The ClassicAlertMgr class of the classic_alerts module allows to fetch, search and update alerts coming from your Recorded Future enterprise.

With classic alerts we mean:

  • alerts related to the Recorded Future intelligence goal library
  • custom alerts created by you from the advanced query builder

See the API Reference for internal details of the module.

Notes

  1. The search, fetch and fetch_bulk methods all return a ClassicAlert object, or a list of them. If you want to look for new alerts you can use the search endpoint, while if you alert IDs and you need to lookup the alerts related to them, you will need to use the fetch (for very small number of IDs to lookup) or fetch_bulk (for bigger lookups).
  2. All the methods mentioned on point 1 accept a field parameter to increase or reduce the information retrieved for each alert. The following fields are always requested: id, log, title, rule no matter which field you specify.
    • search uses only the required fields by default if the fields parameter is not specified.
    • fetch and fetch_bulk use all the fields if the fields parameter is not specified. The more fields are requested the slower the action will be, make sure to balance the number of fields and the amount of alerts to search or fetch. A full list of fields can be found in the ALL_CA_FIELDS in the constants file for this module. Link

Examples

Warning

Below are some examples of usage of the module. Consider adding error handling as necessary. All the errors that can be raised by each method or function are specified in the API Reference page.

Also, you need to configure the RF_TOKEN environment variable before starting. See Learn.
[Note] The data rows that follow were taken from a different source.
-- ==== Sys2Proof/Tests/Slice0.lean ====
section
/-! SUPPORT. Tests: the WellFormed smoke test, every constructor's decoding from words of the spec's examples,
one step of each instruction on the spec's examples, and for each statement with hypotheses a witness that
meets them. Expected values come from spec/41 to spec/45, spec/60 and spec/70. -/

namespace Sys2Proof.Tests

open Sys2Proof.Machine

/-! ### Helpers -/

/-- The reset state with the host's events presented. -/
def present (events : List HostEvent) : State := { State.reset with inputs := events }

/-- A command with its operands. -/
def command (cw : Word32) (a : Word64) (f o : Word32) : HostEvent :=
  .command { cw := cw, a := a, f := f, o := o }

/-- The example buffer `EB` of spec/41_get.md. -/
def eb : Memory :=
  [(0, 0x01#8), (1, 0x23#8), (2, 0x45#8), (3, 0x67#8), (4, 0x89#8), (5, 0xAB#8), (6, 0xCD#8),
    (7, 0xEF#8), (8, 0xFE#8), (9, 0xDC#8), (10, 0xBA#8), (11, 0x98#8), (12, 0x76#8), (13, 0x54#8),
    (14, 0x32#8), (15, 0x10#8)]

/-- No slot constructed. -/
def noSlots : Vector Desc Config.nDesc := Vector.replicate Config.nDesc Desc.reset

/-- One slot constructed. -/
def slot (k start len : Nat) (le : Bool) (f o : Word32) : Vector Desc Config.nDesc :=
  noSlots.setIfInBounds k
    { v := true, start := BitVec.ofNat 16 start, len := BitVec.ofNat 7 len, le := le, f := f, o := o }

/-- The next state of a step, where there is one. -/
def nextState (s : State) : Option State :=
  match step s with
  | .next t => some t
  | .fault _ => none
  | .refused _ => none

/-- Every word decodes to the instruction beside it. -/
def decodesTo (rows : List (Nat × Instr)) : Bool :=
  rows.all fun r => decide (decodeTableWord 32 r.1 = some r.2)

/-- A packet, the slots and the buffer before it, the response, and the buffer's first `n` bytes after it
(the pairs listed, the others zero). -/
abbrev Example := Packet × Vector Desc Config.nDesc × Memory × Err × Bool × Word64 × Nat × Memory

/-- Every example's step gives its response and its bytes. -/
def answers (rows : List Example) : Bool :=
  rows.all fun (p, slots, m, err, ovf, data, n, after) =>
    match nextState { present [.command p] with desc := slots, buf := m } with
    | some t =>
      decide (t.resp = { err := err, ovf := ovf, data := data }) &&
        (List.range n).all fun i => decide (Memory.read t.buf i = Memory.read after i)
    | none => false

/-! ### WellFormed -/

/-- The one check refuses a scaled instruction without the scale unit (R184). -/
theorem test_wellFormed_refuses_scaled :
    Instr.wellFormedWith false (.getsU8 true 8#7 0#16) = false ∧
      Instr.wellFormedWith false (.setsI16 true 8#7 0#16) = false ∧
      Instr.wellFormedWith false (.getsdF32 0#4) = false ∧
      Instr.wellFormedWith false (.setsdU64 0#4) = false ∧
      Instr.wellFormedWith false (.getU8 true 8#7 0#16) = true ∧
      Instr.wellFormed (.getsU8 true 8#7 0#16) = true := by decide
Example 1: Search the latest new alerts and save them as markdown.

In order to search for newer alerts you can use the search method, with a -1d trigger time lookback. To further filter them out you can use the value of New for the status.

To build the markdown for alerts we need all the fields, so you can use the ALL_CA_FIELDS list to get them all. In the markdown method we can specify all some options to define a

from pathlib import Path

from psengine.classic_alerts import ClassicAlertMgr
from psengine.classic_alerts.constants import ALL_CA_FIELDS

OUTPUT_DIR = Path(__file__).parent / 'alerts'
OUTPUT_DIR.mkdir(exist_ok=True)

mgr = ClassicAlertMgr()
alerts = mgr.search(triggered='-1d', status='New', fields=ALL_CA_FIELDS)

for alert in alerts:
    markdown = alert.markdown(ai_insights=False, triggered_by=False, defang_iocs=True)
    (OUTPUT_DIR / f'{alert.id_}.md').write_text(markdown)

Tip

To replicate this example you will need to change the ALERT_IDS list with one or more ID of alerts that triggered in your enterprise. Either hardcode them, or use the search method shown above. For each alert found, the id_ attribute can be used to return the ID of that alert.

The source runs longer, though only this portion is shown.